Женщина попыталась рукой дотянуться до шеи. Но чёрный зверь, сделал шаг назад. Никому еще в «этой» жизни не удавалось погладить этого, когда-то брошенного друзьями зверя.

— Ну-ну!.. Это я так!.. Как хочешь… — подумай! Зачем тебе вечно голодным бродить по посёлку. Дураков пьяных сколько… ещё пальнут!

Но божья тварь, нюхая холодный темнеющий воздух, понимала: надо спешить домой, к таким же брошенным, к своим. «Спасибо тебе сердечная женщина! Но мне надо идти» И он медленно побрёл на край села, туда, где за рабочую смену, угрюмые и прокуренные мужики, после распитой чекушки, наспорившись, насмеявшись, уже разбрелись по домам, оставив после себя тёплую подушку пахучих опилок.

***

Прошла неделя. Анна Ивановна закрывая почту, краем глаза узрела медленное движение, вывалившиеся из-за угла.

— О-о!.. Гордый! Гордый!.. Как я рада, что ты меня нашёл. Ты знаешь, сколько я о тебе думала, а?

Поперечиной закрылась металлическая лямка, щёлкнул замок, женщина устало опустилась с крыльца.

— Ты хочешь меня проводить, да?..

Волкособ не сводил глаз со своей знакомой, никак не выказывая, ни хвостом, ни ушами своего истинного настроения.
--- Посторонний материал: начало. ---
/-- Settles O57: at power-up every memory is empty and every device register 0; a reset of the block takes its
parameters and device from the old state. -/
theorem resetMeetsTheInvariant : Obligations.ResetMeetsTheInvariant := by
  refine ⟨?powerUp, ?block⟩
  case powerUp =>
    intro chip h64
    exact {
      fb_wf := rfl, fb_inside := rfl, src_wf := rfl, src_inside := rfl, g8_wf := rfl, g8_inside := rfl, g6_wf := rfl
      g6_inside := rfl, g5_wf := rfl, g5_inside := rfl, not_busy := rfl, seq_start := rfl, gb_length := rfl
      tb_length := rfl, trace_wf := rfl, init_legal := nofun, status_last := nofun
      dev_inv := Dev.reset_inv chip }
  case block =>
    intro s fb hs hwf hinside
    exact { hs with
      fb_wf := hwf, fb_inside := hinside, not_busy := rfl, seq_start := rfl, gb_length := rfl, tb_length := rfl
      trace_wf := rfl, status_last := nofun }

/-- Settles O58: reset writes each register as a constant or a strap, and an empty `FB` reads as its power-up bytes; a
reset of the block takes the rest from the old state. -/
theorem resetValues : Obligations.ResetValues := by
  refine ⟨fun chip h64 => ?powerUp, fun s chip h64 fb => ?block⟩
  case powerUp => exact ⟨rfl, rfl, rfl, rfl, rfl, rfl, rfl, fun _ => rfl⟩
  case block => exact ⟨rfl, rfl, rfl, rfl, rfl, rfl, rfl, rfl, rfl, rfl, rfl, rfl, rfl, rfl, rfl, rfl, rfl⟩

end Sys2Proof.Machine

/-! Proofs about pixels and shapes: the address generator (R56), `SetPixel` (R154), lines, rectangles and bitmaps (R160
to R173). -/

namespace Sys2Proof.Machine

/-! ### The address generator, bit by bit -/

/-- Below the sign bit, a two's complement value is its bits' value (R91). -/
theorem toInt_range_iff {n k : Nat} (x : BitVec n) (hk : k < n) :
    (0 ≤ x.toInt ∧ x.toInt < 2 ^ k) ↔ x.toNat < 2 ^ k := by
  have hpow : 2 * 2 ^ k ≤ 2 ^ n := by rw [← Nat.pow_succ']; exact Nat.pow_le_pow_right (by decide) hk
  have hlt := x.isLt
  rw [BitVec.toInt_eq_toNat_cond]
  push_cast
  zify at *
  generalize ((2 : Int) ^ n) = N at *
  generalize ((2 : Int) ^ k) = K at *
  split <;> omega

/-- The high bits from `k` on are zero exactly for the values 0 to 2^k − 1. -/
theorem highBits_eq_zero_iff {n k : Nat} (x : BitVec n) (hk : k < n) :
    x.extractLsb' k (n - k) = 0 ↔ 0 ≤ x.toInt ∧ x.toInt < 2 ^ k := by
  have hmod : x.toNat / 2 ^ k % 2 ^ (n - k) = x.toNat / 2 ^ k := by
    refine Nat.mod_eq_of_lt (Nat.div_lt_of_lt_mul ?_)
    rw [← Nat.pow_add, Nat.add_sub_cancel' hk.le]
    exact x.isLt
  rw [toInt_range_iff x hk, ← BitVec.toNat_inj, BitVec.extractLsb'_toNat, Nat.shiftRight_eq_div_pow, hmod]
  simp

theorem toNat_of_toInt_eq {n a : Nat} {x : BitVec n} (h : x.toInt = a) : x.toNat = a := by
  have hlt := x.isLt
  rw [BitVec.toInt_eq_toNat_cond] at h
  split at h <;> omega

/-- The test of the high bits is the test of the display's bounds (R55, R56). -/
theorem pagBits_valid_iff {h64 : Bool} {n : Nat} (x y : BitVec n) (hn : 8 ≤ n) :
    (x.extractLsb' 7 (n - 7) = 0 ∧
      (if h64 then y.extractLsb' 6 (n - 6) = 0 else y.extractLsb' 5 (n - 5) = 0)) ↔
    0 ≤ x.toInt ∧ x.toInt < 128 ∧ 0 ≤ y.toInt ∧ y.toInt < height h64 := by
  have hx := highBits_eq_zero_iff x (show 7 < n by omega)
  cases h64 with
  | false =>
    have hy := highBits_eq_zero_iff y (show 5 < n by omega)
    simp only [Bool.false_eq_true, if_false, hx, hy, height, and_assoc]
    norm_num
  | true =>
    have hy := highBits_eq_zero_iff y (show 6 < n by omega)
    simp only [if_true, hx, hy, height, and_assoc]
    norm_num

theorem pagBits_off {h64 : Bool} {n : Nat} {x y : BitVec n} (hn : 8 ≤ n)
    (h : ¬ (0 ≤ x.toInt ∧ x.toInt < 128 ∧ 0 ≤ y.toInt ∧ y.toInt < height h64)) : pagBits h64 x y = none :=
  if_neg ((pagBits_valid_iff x y hn).not.mpr h)

/-- At a display pixel the slices `y[5:3]`, `x[6:0]` and `y[2:0]` are its page, column and bit (R56). -/
theorem pagBits_on {h64 : Bool} {n px py : Nat} {x y : BitVec n} (hn : 8 ≤ n) (hpx : px < 128) (hpy : py < height h64)
    (hx : x.toInt = px) (hy : y.toInt = py) :
    pagBits h64 x y = some { page := py / 8, col := px, bit := py % 8 } := by
  have hheight := height_cases h64
  rw [pagBits, if_pos ((pagBits_valid_iff x y hn).mpr (by omega))]
  simp only [BitVec.extractLsb'_toNat, toNat_of_toInt_eq hx, toNat_of_toInt_eq hy, Nat.shiftRight_eq_div_pow,
    Option.some.injEq, PixelPos.mk.injEq]
  omega

/-- Settles O13: off the display both forms give nothing; at a display pixel both give its page, column and bit, and the
concatenated slices are the address. -/
theorem addressGeneratorBitForm : Obligations.AddressGeneratorBitForm := by
  intro h64 n x y hn
  by_cases h : 0 ≤ x.toInt ∧ x.toInt < 128 ∧ 0 ≤ y.toInt ∧ y.toInt < height h64
  · obtain ⟨px, hx⟩ := Int.eq_ofNat_of_zero_le h.1
    obtain ⟨py, hy⟩ := Int.eq_ofNat_of_zero_le h.2.2.1
    have hheight := height_cases h64
    have hpx : px < 128 := by omega
    have hpy : py < height h64 := by omega
    rw [pagBits_on hn hpx hpy hx hy, hx, hy, pag_on hpx hpy]
    refine ⟨rfl, fun p hp => ?_⟩
    cases hp
    have hyn := toNat_of_toInt_eq hy
    have hxn := toNat_of_toInt_eq hx
    refine ⟨?address, ?mask, ?page⟩
    case address =>
      rw [BitVec.toNat_append, BitVec.extractLsb'_toNat, BitVec.extractLsb'_toNat, hxn, hyn,
        ← Nat.shiftLeft_add_eq_or_of_lt (Nat.mod_lt _ (by decide)), Nat.shiftLeft_eq, Nat.shiftRight_eq_div_pow,
        Nat.shiftRight_zero, fbAddr, Config.width]
      dsimp only
      omega
    case mask => rw [BitVec.extractLsb'_toNat, hyn, Nat.shiftRight_zero]
    case page =>
      rintro rfl
      simp only [height, Bool.false_eq_true, if_false] at hpy
      rw [BitVec.extractLsb'_toNat, hyn, Nat.shiftRight_eq_div_pow]
      show py / 8 = _
      omega
  · rw [pagBits_off hn h, pag_off h]
    exact ⟨rfl, nofun⟩

/-! ### Laws of `SetPixel` -/

/-- Settles O15: compared pixel by pixel, the colours are those of the last call at the pixel; outside `FB` no call
stores anything. -/
theorem setPixelCallsCommute : Obligations.SetPixelCallsCommute := by
  intro h64 fb x y x' y' c c'
  refine ⟨fun hne => ?commute, ?laterWins, fun hoff => setPixel_off (pag_off hoff) c fb⟩
  case commute =>
    refine fbRead_ext_of_pixels h64 _ _ (fun px py hx hy => ?_) fun a ha => ?_
    · simp only [fbPixel_setPixel h64 _ _ _ _ hx hy]
      split_ifs with h' h
      · omega
      all_goals rfl
    · simp only [fbRead_setPixel_outside h64 _ _ _ _ ha]
  case laterWins =>
    refine fbRead_ext_of_pixels h64 _ _ (fun px py hx hy => ?_) fun a ha => ?_
    · simp only [fbPixel_setPixel h64 _ _ _ _ hx hy]
      split_ifs <;> rfl
    · simp only [fbRead_setPixel_outside h64 _ _ _ _ ha]

/-! ### Lines -/

theorem exec_drawhline (color : Bool) (x y w : BitVec 16) (s : State) :
    exec (.drawhline color x y w) s =
      .next ((s.withFb (hLine s.h64 (signed x) (signed y) (unsigned w) color s.fb)).complete .ok) := rfl

theorem exec_drawvline (color : Bool) (x y w : BitVec 16) (s : State) :
    exec (.drawvline color x y w) s =
      .next ((s.withFb (vLine s.h64 (signed x) (signed y) (unsigned w) color s.fb)).complete .ok) := rfl

/-- A row of `setPixel` calls with no clipping colours what the clipped line does (R165). -/
theorem fbRead_hLine_eq_unclipped (h64 : Bool) (x y : Int) (len : Nat) (color : Bool) (fb : Memory) (a : Nat) :
    fbRead (hLine h64 x y len color fb) a =
      fbRead (forUp len (fun i fb => setPixel h64 (x + i) y color fb) fb) a := by
  refine fbRead_ext_of_pixels h64 _ _ (fun px py hx hy => ?pixels) (fun a ha => ?outside) a
  case pixels =>
    rw [fbPixel_hLine h64 x y len color fb hx hy]
    split
    next hit =>
      exact (fbPixel_forUp_hit h64 (fun i => x + i) (fun _ => y) (fun _ => color) len fb hx hy
        (i := ((px : Int) - x).toNat) (by omega) ⟨by omega, by omega⟩ fun _ _ _ => rfl).symm
    next miss =>
      exact (fbPixel_forUp_miss h64 (fun i => x + i) (fun _ => y) (fun _ => color) len fb hx hy (by omega)).symm
  case outside =>
    have hP : ∀ u v c g, fbRead g a = fbRead fb a → fbRead (setPixel h64 u v c g) a = fbRead fb a :=
      fun u v c g hg => (fbRead_setPixel_outside h64 u v c g ha).trans hg
    rw [hLine_keeps (fun g => fbRead g a = fbRead fb a) h64 x y len color fb hP rfl]
    exact (forUp_keeps (fun g => fbRead g a = fbRead fb a) _ len fb rfl fun _ g _ hg => hP _ _ _ g hg).symm

/-- Settles O18: the pixels and bytes of a clipped line, which the loop that clips nothing colours alike. -/
theorem horizontalLineEffect : Obligations.HorizontalLineEffect := by
  intro s color x y w
  refine ⟨_, exec_drawhline color x y w s, ?pixels, ?unclipped, ?bytes, s.complete_withFb_frame _ .ok⟩
  case pixels => exact fun _ _ hx hy => fbPixel_hLine s.h64 _ _ _ color s.fb hx hy
  case unclipped => exact fbRead_hLine_eq_unclipped s.h64 _ _ _ color s.fb
  case bytes => exact fun _ ha => fbRead_hLine_other s.h64 _ _ _ color s.fb ha

/-- Settles O19: the pixels and bytes of a clipped line. -/
theorem verticalLineEffect : Obligations.VerticalLineEffect := by
  intro s color x y w
  refine ⟨_, exec_drawvline color x y w s, ?pixels, ?bytes, s.complete_withFb_frame _ .ok⟩
  case pixels => exact fun _ _ hx hy => fbPixel_vLine s.h64 _ _ _ color s.fb hx hy
  case bytes => exact fun _ ha => fbRead_vLine_other s.h64 _ _ _ color s.fb ha

/-! ### Rectangles -/

theorem exec_drawrect (color : Bool) (x y w h : BitVec 16) (s : State) :
    exec (.drawrect color x y w h) s =
      .next ((s.withFb (drawRect s.h64 (signed x) (signed y) (unsigned w) (unsigned h) color s.fb)).complete .ok) := rfl

theorem drawRect_of_zero {h64 : Bool} {x y : Int} {w h : Nat} {color : Bool} {fb : Memory} (hz : w = 0 ∨ h = 0) :
    drawRect h64 x y w h color fb = fb := if_pos hz

theorem drawRect_of_pos {h64 : Bool} {x y : Int} {w h : Nat} {color : Bool} {fb : Memory} (hz : ¬ (w = 0 ∨ h = 0)) :
    drawRect h64 x y w h color fb =
      vLine h64 (x + w - 1) y h color
        (vLine h64 x y h color (hLine h64 x (y + h - 1) w color (hLine h64 x y w color fb))) :=
  if_neg hz

/-- The pixels of the outline are those of its four sides (R172, R173). -/
theorem fbPixel_drawRect (h64 : Bool) (x y : Int) (w h : Nat) (color : Bool) (fb : Memory) {px py : Nat} (hx : px < 128)
    (hy : py < height h64) :
    fbPixel (drawRect h64 x y w h color fb) px py =
      if (x ≤ px ∧ (px : Int) ≤ x + w - 1 ∧ y ≤ py ∧ (py : Int) ≤ y + h - 1) ∧
         ((px : Int) = x ∨ (px : Int) = x + w - 1 ∨ (py : Int) = y ∨ (py : Int) = y + h - 1) then color
      else fbPixel fb px py := by
  by_cases hz : w = 0 ∨ h = 0
  · rw [drawRect_of_zero hz, if_neg (by omega)]
  · rw [drawRect_of_pos hz, fbPixel_vLine h64 _ _ _ _ _ hx hy, fbPixel_vLine h64 _ _ _ _ _ hx hy,
      fbPixel_hLine h64 _ _ _ _ _ hx hy, fbPixel_hLine h64 _ _ _ _ _ hx hy]
    by_cases hout : (x ≤ px ∧ (px : Int) ≤ x + w - 1 ∧ y ≤ py ∧ (py : Int) ≤ y + h - 1) ∧
        ((px : Int) = x ∨ (px : Int) = x + w - 1 ∨ (py : Int) = y ∨ (py : Int) = y + h - 1)
    · rw [if_pos hout]
      split_ifs with hright hleft hbottom htop
      case neg => omega
      all_goals rfl
    · rw [if_neg hout, if_neg (by omega), if_neg (by omega), if_neg (by omega), if_neg (by omega)]

theorem fbRead_drawRect_other (h64 : Bool) (x y : Int) (w h : Nat) (color : Bool) (fb : Memory) {a : Nat}
    (hrows : ∀ i : Nat, i < w → pixelAddr h64 (x + i) y ≠ some a ∧ pixelAddr h64 (x + i) (y + h - 1) ≠ some a)
    (hcols : ∀ i : Nat, i < h → pixelAddr h64 x (y + i) ≠ some a ∧ pixelAddr h64 (x + w - 1) (y + i) ≠ some a) :
    fbRead (drawRect h64 x y w h color fb) a = fbRead fb a := by
  by_cases hz : w = 0 ∨ h = 0
  · rw [drawRect_of_zero hz]
  · rw [drawRect_of_pos hz, fbRead_vLine_other h64 _ _ _ _ _ fun i hi => (hcols i hi).2,
      fbRead_vLine_other h64 _ _ _ _ _ fun i hi => (hcols i hi).1,
      fbRead_hLine_other h64 _ _ _ _ _ fun i hi => (hrows i hi).2,
      fbRead_hLine_other h64 _ _ _ _ _ fun i hi => (hrows i hi).1]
— Гордый! Ну почему ты такой высокомерный и не ласковый, а?.. Я ведь со всей душой к тебе.

Женщина тянет руку к голове, — погладить. Животное привычно делает шаг назад.

— Ну, ладно-ладно! Давай в магазин зайдём, я что-нибудь тебе съедобного возьму. — А что ты больше всего любишь?

Женщина, следуя рядом с собакой, многое называла, но, ни разу его любимого лакомства, от которого он всегда млел, от которого ему всегда было сытно и весело.

Так и стал Гордый провожатым у Анны Степановны, о чём в скорости молва по посёлку пошла-полетела, — наедаясь вдоволь у сердобольной одинокой хозяйки.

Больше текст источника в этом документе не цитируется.